Врата Рима. Гибель царей - Конн Иггульден
– Для Сервилии это было бы не впервые, – усмехнувшись, заметил Тубрук.
Брут медленно положил топор на бревно. Он внимательно посмотрел в лицо старому гладиатору, и тот замер, увидев гнев в глазах ученика.
– Никогда больше не говори так, – сказал молодой центурион.
Его голос был холоден, как порывы ветра, гудящего в ветвях у них над головами, и Тубрук снова оперся на топор, всматриваясь в пронзительные глаза.
– Ты много раз упоминал о ней в последние дни. Я не учил тебя так легко раскрываться перед людьми. И Рений не учил.
Рений в ответ негромко фыркнул и пнул ногой обломок ветви. Кучка нарубленных им дров была вдвое меньше, чем у товарищей, но стоила ему гораздо бо́льших трудов.
Брут покачал головой:
– Она моя мать, Тубрук!
Тот пожал плечами:
– Ты совсем не знаешь ее, парень. Я просто хочу, чтобы ты был осторожнее, пока не сойдешься с ней поближе.
– Я знаю ее достаточно хорошо, – возразил Брут, снова берясь за топор.
Почти час трое мужчин работали молча, рубили дрова и складывали их на небольшую тележку, стоявшую рядом.
Наконец, заметив, что Марк не собирается возобновлять разговор, Тубрук сумел подавить чувство раздражения.
– Ты придешь на легионный плац вместе с остальными? – спросил он, не глядя на Брута.
Старый гладиатор знал, что услышит в ответ, но тема была безопасная и удобная для продолжения беседы.

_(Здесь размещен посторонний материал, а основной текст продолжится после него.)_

/-- A result of channel `ch` taken at `t`: a full cell of samples leaves first; the result is kept, joined to the samples and
compared with the thresholds. -/
def State.sample (s : State) (ch code t : Nat) (rest : List Nat) : State :=
  let full := decide (13 ≤ s.tm.ms.samples.length) || (match s.tm.ms.samples with
    | (t0, _, _) :: _ => decide (8192 ≤ t - t0)
    | [] => false)
  let s := s.when full fun s => s.flushSamples
  let s := (s.put (MS_LAST.VALUE ch) code).setMs fun m =>
    { m with todo := rest, done := m.done + 1, samples := m.samples ++ [(t, ch, code)] }
  s.threshold ch code t

/-- A scan ends with the result taken at `t`; a trigger that was held starts the next. -/
def State.scanEnd (s : State) (t : Nat) : State :=
  match s.tm.ms.held with
  | some h => ((s.setMs fun m => { m with held := none }).put MS_STATUS.HELD 0).scanFrom (max h (t + 500))
  | none => s.put MS_STATUS.BUSY 0

/-- MEASURE_CONVERSION (R350 to R352): the conversion in progress gives a code. -/
def execMeasureConversion (code : BitVec 16) (s : State) : Result :=
  .next (match s.tm.ms.todo with
    | [] => s
    | ch :: rest =>
      let t := s.tm.ms.trig + 500 * s.tm.ms.done
      let u := s.sample ch code.toNat t rest
      if rest ≠ [] then u else u.scanEnd t)

/-- MEASURE_CELL_FLUSH (R351): 13 samples are held, or 8,192 ns have passed since the first. -/
def execMeasureCellFlush (s : State) : Result :=
  .next (match s.tm.ms.samples with
    | [] => s
    | (t0, _, _) :: _ => if 13 ≤ s.tm.ms.samples.length ∨ t0 + 8192 ≤ s.nowNs then s.flushSamples else s)

/-! ### Waymark instants (R343, R344, R349, R350) -/

/-- The pulse of a Waymark at `t` starts; it triggers a scan when `TRIG` has its bit. -/
def State.wmPulse (s : State) (n t : Nat) : State :=
  let s := s.setWm n fun w => { w with next := none, last := some t, stop := some (t + s.wmWidth n) }
  let s := (s.inc (WM_STAT.PULSES n)).wmPin n true
  s.when ((s.get MS_CFG.TRIG).testBit n) fun s => s.scanTrigger t

/-- WAYMARK_INSTANT (R343, R344, R346, R349, R350): the next instant has come; within a warm reset it is counted only. -/
def execWaymarkInstant (n : Fin 8) (s : State) : Result :=
  .next (match (s.wm n).next with
    | some t =>
      if s.nowNs < t then s
      else if s.get RST_STATUS.PHASE = 9 then (s.wmMiss n 1).setWm n fun w => { w with next := none, last := some t }
      else s.wmPulse n t
    | none => s)

/-- The pulse of a Waymark ends: the writes that waited for it act, and the next pulse is planned. -/
def State.wmEnd (s : State) (n : Nat) : State :=
  let w := s.wm n
  let s := (s.wmPin n false).setWm n fun w => { w with stop := none, pend := [] }
  (s.each w.pend fun (a, v) s => s.wmSet n a v).wmPlan n

/-- WAYMARK_PULSE_END (R343, R345, R346): `WIDTH` has passed; writes that waited take effect; the pin holds its level through a
warm reset. -/
def execWaymarkPulseEnd (n : Fin 8) (s : State) : Result :=
  .next (match (s.wm n).stop with
    | some t =>
      if s.nowNs < t ∨ s.get RST_STATUS.PHASE = 9 then s
      else s.wmEnd n
    | none => s)

/-! ### Capture inputs (R347, R348) -/

/-- Entries of a capture FIFO, with `DEPTH`. -/
def State.setCap (s : State) (n : Nat) (l : List (Bool × Nat × Nat × Nat)) : State :=
  (s.setTm fun t => { t with cap := tput [] n l t.cap }).put (CAP_CTL.DEPTH n) l.length

/-- CAPTURE_EDGE (R347): an edge on `CAP_n`; a pulse shorter than 4 ns is ignored. -/
def execCaptureEdge (n : Fin 8) (falling short : Bool) (s : State) : Result :=
  .next (if short || !s.on (CAP_CTL.EN n) || !(s.get (CAP_CTL.EDGE n)).testBit falling.toNat then s
    else
      let q := tget [] n.val s.tm.cap
      if 8 ≤ q.length then s.inc (CAP_CTL.OVF n)
      else s.setCap n (q ++ [(falling, s.tm.frac / 2 ^ 30, s.tm.sec, s.tm.ns)]))

/-- A read of `CAP_POP` (R348). -/
def State.capPop (s : State) (n : Nat) : State :=
  match tget [] n s.tm.cap with
  | [] => s.setReg (CAP_POP n) 0x80000000
  | (fall, q, sec, ns) :: rest =>
    let s := s.setReg (CAP_POP n) (BitVec.ofNat 32 (fall.toNat * 2 ^ 30 + q * 2 ^ 16 + sec / 2 ^ 32))
    ((s.put (CAP_SEC.C_SEC_LO n) sec).put (CAP_NS.C_NS n) ns).setCap n rest

/-- CAP_POP (R348): the read completes on its path. -/
def execCapPop (p : Path) (n : Fin 8) (s : State) : Result :=
  .next (s.ordered p false (.capPop p n) fun s =>
    let s := s.capPop n
    s.emit (.access p (CAP_POP n) 0 (s.reg (CAP_POP n))))

/-! ### The servo (R335 to R338) -/

/-- Servo states. -/
def tsFreerun : Nat := 0
def tsAcquire : Nat := 1
def tsLocked : Nat := 2
def tsHoldover : Nat := 3
def tsSlew : Nat := 4
def tsGm : Nat := 5

def State.tstate (s : State) : Nat := s.get TM_STATE.TSTATE
def State.parent (s : State) : Nat := s.get TM_STATE.PARENT

/-- `ADDEND` at nominal, and 250 ppm of it (R325). -/
def addNominal : Nat := 0xCCCCCCCD
def addRange : Nat := addNominal * 250 / 1000000

/-- The mean of the last 64 values of `ADDEND`, nominal with fewer (R338). -/
def State.meanAddend (s : State) : Nat :=
  if s.tm.addends.length < 64 then addNominal else s.tm.addends.foldl (· + ·) 0 / 64

/-- The data set of a candidate. -/
def State.cand (s : State) (c : Nat) : Option TimeCand := (s.tm.cands.find? fun e => e.1 == c).map (·.2)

Каждый год зимой римские юноши, которым исполнилось шестнадцать лет, приходили на Марсово поле, где выставлялись штандарты новых легионов. Не допускались только хромые и слепые. Восстановленный решением сената, Перворожденный должен был выставить своего орла рядом с другими.
– Да, – неохотно ответил Брут. Мрачное выражение постепенно сходило с его лица. – С рекрутами из других городов может набраться тысячи три. Некоторые из них вступят в Перворожденный. Боги знают, мне нужно побольше людей – и побыстрее. Казармы, купленные Крассом, почти пусты.

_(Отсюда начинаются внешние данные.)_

-- ==== Sys2Proof/Machine/EngOps.lean ====
section
/-! DEFINITION. The Compositor engines without their instructions (chapter 10): banks and program copies, roles at a
lock-up and at YIELD, restarts, timers and watchdogs, the move of a retired engine's role; and the custody check of
forme-control writes (R387). -/

namespace Sys2Proof.Machine

/-! ### Custody (R387) -/

/-- The engine of an access path; 0 for the other paths. -/
def pathEngine : Path → Nat
  | .engine n => n.val
  | _ => 0

/-- `PATH` of `FC_CUST_REFUSE`: 0 PCIe, 1 USB, 2 tunnel, 3 SMBus, 4 engine. -/
def pathKind : Path → Nat
  | .pcie => 0
  | .usb => 1
  | .tunnel _ => 2
  | .smbus => 3
  | .engine _ => 4

/-- The detail of a refusal in the error log (R547, kinds 1 and 2). -/
def refusalDetail (p : Path) : Nat := pathKind p * 16 + pathEngine p

/-- A write to a forme-control register is accepted only from engine `HOLDER` while `VALID` is 1. -/
def State.hasCustody (s : State) (p : Path) : Bool :=
  match p with
  | .engine n => s.on FC_CUSTODY.VALID && s.get FC_CUSTODY.HOLDER == n.val
  | _ => false

/-- A forme-control write is refused: counted, recorded and logged (R387); of `RST_BLOCK` also raised (R441). -/
def State.refuseCustody (s : State) (p : Path) (a : Nat) : State :=
  let s := ((s.inc FC_CUST_REFUSE.REFUSED).put FC_CUST_REFUSE.PATH (pathKind p)).put FC_CUST_REFUSE.REF_ENG (pathEngine p)
  let s := (s.put FC_CUST_ADDR.REF_ADDR a).log 19 2 (refusalDetail p) a
  if a = RST_BLOCK then s.raise RST_EVENT.BLOCK_REFUSED else s

/-- A command `c` written to a forme-control register: ignored where the class excludes the register's block (R5), done with
status 0 when the path holds custody, refused with status 2 otherwise. -/
def State.custodyCmd (s : State) (p : Path) (a : Nat) (c : Instr) (g : State → State) : State :=
  s.ordered p false c fun s =>
    if s.blockExcluded a then s.emit (.access p a 0 0)
    else if s.hasCustody p then (g s).emit (.access p a 0 0)
    else (s.refuseCustody p a).emit (.access p a 2 0)

/-- The block of an engine answers: the class does not exclude it (R5). -/
def State.engHere (s : State) (n : Nat) : Bool := s.get (ENG_STATUS.STATE n) != 4

/-! ### Banks (R357, R373) -/

/-- `k` bytes of memory `src` from `b` on, put over `k` bytes of `dst` from `a` on. -/
def memMove (dst : List Host.Cell) (a : Nat) (src : List Host.Cell) (b k : Nat) : List Host.Cell :=
  let part := (src.filter fun e => decide (b ≤ e.1 ∧ e.1 < b + k)).map fun e => (a + (e.1 - b), e.2)
  (dst.filter fun e => decide (e.1 < a)) ++ part ++ dst.filter fun e => decide (a + k ≤ e.1)

/-- The bank that is neither running nor selected, when no switch is pending. -/
def State.freeBank (s : State) (n : Nat) : Nat := 1 - s.get (ENG_ROLE.BANK_SEL n)

/-- The place of a bank in `engBank`. -/
def bankBase (n bank : Nat) : Nat := 0x8000 * n + 0x4000 * bank

/-- Copy a program store slot of Case memory into a bank. -/
def State.copySlot (s : State) (n slot bank : Nat) : State :=
  { s with engBank := memMove s.engBank (bankBase n bank) s.caseMem (0x10000 + slot * 0x4000) 0x4000 }

/-- `LOAD` (R373): the copy starts; ignored and counted while a switch is pending. -/
def State.engLoad (s : State) (n slot : Nat) : State :=
  if s.on (ENG_STATUS.SW_PEND n) then s.raise (ENG_EVENT.ACT_WR n)
  else (s.setEngine n fun e => { e with loading := some (slot, s.freeBank n) }).put (ENG_STATUS.LOAD_BUSY n) 1

/-- A write of a word through the bank window (R373). -/
def State.bankWrite (s : State) (n word : Nat) (w : Word) : State :=
  if s.on (ENG_STATUS.SW_PEND n) then s.raise (ENG_EVENT.ACT_WR n)
  else { s with engBank := memWrite s.engBank (bankBase n (s.freeBank n) + 4 * word) (leBytes 4 w.toNat) }

/-- A read of a word through the bank window (R373). -/
def State.bankRead (s : State) (n word : Nat) : Word :=
  if s.on (ENG_STATUS.SW_PEND n) then 0
  else BitVec.ofNat 32 (leNat (memBytes s.engBank (bankBase n (s.freeBank n) + 4 * word) 4))

/-! ### Roles and switches (R372, R374, R378) -/

/-- The engine runs or waits. -/
def State.engLive (s : State) (n : Nat) : Bool :=
  s.get (ENG_STATUS.STATE n) == 1 || s.get (ENG_STATUS.STATE n) == 2

/-- A lock-up has given the engine another role or parameter (R378). -/
def State.rolePending (s : State) (n : Nat) : Bool :=
  s.effRole n != s.get (ENG_STATUS.ROLE_NOW n) || s.get (ENG_ROLE.PARAM n) != s.get (ENG_STATUS.PARAM_NOW n)

/-- The engine takes the role that its active `ENG_ROLE` gives. -/
def State.takeRole (s : State) (n : Nat) : State :=
  (s.put (ENG_STATUS.ROLE_NOW n) (s.effRole n)).put (ENG_STATUS.PARAM_NOW n) (s.get (ENG_ROLE.PARAM n))

/-- An engine leaves block reset with its active role (R378, R441), if it has one and nothing holds it; where it takes over a
retired engine's role, `TOOK_FROM` names that engine (R383). -/
def State.engLeave (s : State) (n : Nat) : State :=
  if !s.engUsable n || s.effRole n == 0 then s
  else
    let s := ((s.abortTests fun t tgt => t == 4 && tgt == n).takeRole n).engStart n 0
    match (s.engine n).taking with
    | none => s
    | some m =>
      let s := s.setEngine n fun e => { e with taking := none }
      (s.put (ENG_STATUS.TOOK_FROM n) m).raise (ENG_EVENT.ROLE_MOVED n)

/-- A lock-up at an engine (R372, R376, R378): a role given to an engine of role NONE starts it; a changed `BANK_SEL` makes a
switch pending; a code that acts as NONE raises `VACANT`. -/
def State.engLockup (s : State) (n : Nat) : State :=
  if s.get (ENG_STATUS.STATE n) == 4 || s.on (ENG_FAULT.RETIRED n) then s
  else
    let s := if s.get (ENG_ROLE.ROLE n) ≠ s.effRole n then s.raise (ENG_EVENT.VACANT n) else s
    if s.get (ENG_STATUS.ROLE_NOW n) == 0 then s.engLeave n
    else s.put (ENG_STATUS.SW_PEND n) (s.get (ENG_ROLE.BANK_SEL n) != s.get (ENG_STATUS.RUN_BANK n)).toNat

/-- The pc advances by 4 (R360); past the last word of the bank the spec states no address: it is free
(notes/assumptions/60.md). -/
def State.pcNext (s : State) (n : Nat) : State :=
  let pc := (s.engine n).pc
  if pc < 0x3FFC then s.setEngine n fun e => { e with pc := pc + 4 }
  else (s.setEngine n fun e => { e with pc := s.free % 4096 * 4 }).usedFree

/-- YIELD (R372, R378): a pending role change restarts the engine or puts it into block reset; a pending switch alone moves it
to word 0 of the selected bank; nothing else changes. -/
def State.engYield (s : State) (n : Nat) : State :=
  let sw := s.on (ENG_STATUS.SW_PEND n)
  if s.rolePending n then
    if s.effRole n == 0 then s.engReset n
    else ((s.takeRole n).engStart n 0).when sw fun s => s.raise (ENG_EVENT.BANK_SWITCHED n)
  else if sw then
    let s := s.setEngine n fun e => { e with pc := 0, swMs := 0 }
    let s := (s.put (ENG_STATUS.RUN_BANK n) (s.get (ENG_ROLE.BANK_SEL n))).put (ENG_STATUS.SW_PEND n) 0
    (s.put (ENG_STATUS.ENTRY n) 1).raise (ENG_EVENT.BANK_SWITCHED n)
  else s.pcNext n

/-- `RESTART` (R374): no effect in block reset. -/
def State.engRestart (s : State) (n : Nat) : State :=
  if s.get (ENG_STATUS.ROLE_NOW n) == 0 || !s.engUsable n then s
  else if s.on (ENG_STATUS.SW_PEND n) then (s.engStart n 1).raise (ENG_EVENT.BANK_SWITCHED n)
  else s.engStart n 2

/-- A Milestone boundary at an engine: Milestones of a pending switch or role change (R374), and bit 16 of its event word
(R367). -/
def State.engBoundary (s : State) (n : Nat) : State :=
  if !s.engLive n then s
  else
    let pend := s.on (ENG_STATUS.SW_PEND n) || s.rolePending n
    (s.latch n 16).setEngine n fun e => { e with swMs := if pend then e.swMs + 1 else 0 }

/-! ### Move of a role (R383, R384) -/

/-- A custodian Steward is in service. -/
def State.custodianInService (s : State) : Bool :=
  s.on FC_CUSTODY.VALID && s.engInService (s.get FC_CUSTODY.HOLDER) && s.get (ENG_STATUS.ROLE_NOW (s.get FC_CUSTODY.HOLDER)) == 1

/-- The role of retired engine `n` is to move at this boundary: 100 µs have passed, a custodian and a spare are in
service. -/
def State.roleMoveDue (s : State) (n : Nat) : Bool :=
  match (s.engine n).retiredAt with
  | none => false
  | some t => decide (100000 ≤ s.elapsed t) && s.custodianInService && s.spareEngine.isSome

/-- The custodian moves the role of retired engine `n`: a USER program on CE_11 ends, the program store slot goes into the
spare's free bank, and the shadow roles of both engines are written; the lock-up at this boundary makes them active. Where an
earlier move of the same boundary took the last spare, the role stays vacant (R385). -/
def State.roleMove (s : State) (n : Nat) : State :=
  match s.spareEngine with
  | none => s.raise (ENG_EVENT.VACANT n)
  | some m =>
    let s := if s.get (ENG_STATUS.ROLE_NOW m) = 6 then (s.engReset m).raise (ENG_EVENT.USER_EVICT m) else s
    let bank := s.freeBank m
    let s := s.copySlot m (s.get (ENG_ROLE.PROG_SLOT n)) bank
    let s := (s.putShadow (ENG_ROLE.ROLE m) (s.get (ENG_ROLE.ROLE n))).putShadow (ENG_ROLE.PARAM m) (s.get (ENG_ROLE.PARAM n))
    let s := (s.putShadow (ENG_ROLE.PROG_SLOT m) (s.get (ENG_ROLE.PROG_SLOT n))).putShadow (ENG_ROLE.BANK_SEL m) bank
    let s := s.putShadow (ENG_ROLE.ROLE n) 0
    (s.setEngine n fun e => { e with retiredAt := none }).setEngine m fun e => { e with taking := some n }

/-! ### Commands -/

/-- ENGINE_TIMER_EXPIRY (R371): the timer of an engine reaches 0 and bit 18 latches. -/
def execEngineTimerExpiry (n : EngNo) (s : State) : Result :=
  .next (match (s.engine n.val).timer with
    | none => s
    | some t => if t ≤ s.nowNs then (s.setEngine n.val fun e => { e with timer := none }).latch n.val 18 else s)

/-- The watchdog has run for `WDT_US` since the last KICK or start, 0 meaning 65,536 (R379). -/
def State.wdtDue (s : State) (n : Nat) : Bool :=
  let us := s.get (ENG_ROLE.WDT_US n)
  decide ((if us = 0 then 65536 else us) * 1000 ≤ s.elapsed (s.engine n).wdtAt)

/-- WATCHDOG_EXPIRY (R379, R381): no KICK and no start of a running or waiting engine for `WDT_US`. -/
def execWatchdogExpiry (n : EngNo) (s : State) : Result :=
  .next (if s.engLive n.val ∧ s.wdtDue n.val then s.engineFault n.val 7 else s)

/-- ENGINE_FAULT_RESTART (R381): within 1 µs of a fault the engine restarts with `ENTRY` 2. -/
def execEngineFaultRestart (n : EngNo) (s : State) : Result :=
  .next (if (s.engine n.val).faulted ∧ s.engUsable n.val then s.engStart n.val 2 else s)

/-- NOYIELD (R374): a switch or role change has been pending for 4 Milestones. -/
def execNoyield (n : EngNo) (s : State) : Result :=
  .next (if 4 < (s.engine n.val).swMs then s.raise (ENG_EVENT.NOYIELD n.val) else s)

/-- LOAD written in `ENG_CMD` (R373). -/
def execLoad (path : Path) (n : EngNo) (slot : Fin 8) (s : State) : Result :=
  .next (s.custodyCmd path (ENG_CMD n.val) (.load path n slot) fun s => s.engLoad n.val slot.val)

/-- LOAD_DONE (R373): the program copy is complete. -/
def execLoadDone (n : EngNo) (s : State) : Result :=
  .next (match (s.engine n.val).loading with
    | none => s
    | some (slot, bank) =>
      ((s.copySlot n.val slot bank).setEngine n.val fun e => { e with loading := none }).put (ENG_STATUS.LOAD_BUSY n.val) 0)

/-- RESTART written in `ENG_CMD` (R374). -/
def execRestart (path : Path) (n : EngNo) (s : State) : Result :=
  .next (s.custodyCmd path (ENG_CMD n.val) (.restart path n) fun s => s.engRestart n.val)

/-- RETIRE written in `ENG_CMD` (R382). -/
def execRetire (path : Path) (n : EngNo) (s : State) : Result :=
  .next (s.custodyCmd path (ENG_CMD n.val) (.retire path n) fun s => s.retireEngine n.val)

/-- BANK_WINDOW_WRITE (R373): a word of the window at offset 0x4000 of the engine block. -/
def execBankWindowWrite (n : EngNo) (word : Fin 4096) (w : Word) (s : State) : Result :=
  .next (s.when (s.engHere n.val) fun s => s.bankWrite n.val word.val w)

/-- A management post (R366): `POST_W0` and the written word to mailbox `POST_MBX`; a message not delivered is counted. -/
def State.postMail (s : State) (n : Nat) (w1 : Word) : State :=
  let (st, s') := s.sendMail n (s.get (ENG_MBX_CTL.POST_MBX n)) (s.reg (ENG_MBX_W0 n), w1)
  let s' := s'.put (ENG_MBX_CTL.POST_ST n) st
  if st = 0 then s' else (s'.inc (ENG_MBX_STAT.MBX_DROP n)).raise (ENG_EVENT.MBX_DROP n)

/-- MAILBOX_POST (R366): a write of `ENG_MBX_W1`. -/
def execMailboxPost (n : EngNo) (w1 : Word) (s : State) : Result :=
  .next (s.when (s.engHere n.val) fun s => s.postMail n.val w1)

end Sys2Proof.Machine
end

– Сколько ты уже набрал? – поинтересовался Тубрук.
– С теми семерыми, что пришли вчера, почти девяносто. Ты должен посмотреть на них. – Брут помолчал, вспоминая лица новобранцев. – Думаю, к нам присоединятся все, кто выжил в борьбе против Суллы. Кое-кто занялся ремеслом в городе, но они побросают инструменты и придут, едва услышав о воссоздании Перворожденного. Некоторые служат охранниками в домах и храмах и наверняка вступят в легион. Все помнят о Марии.
Он сделал паузу, потом твердо сказал:
– У моей матери есть телохранитель, служивший в Перворожденном помощником центуриона. Он спросил ее разрешения вступить в легион, и она согласилась отпустить его. Этот человек поможет Рению обучать рекрутов, которых мы наберем.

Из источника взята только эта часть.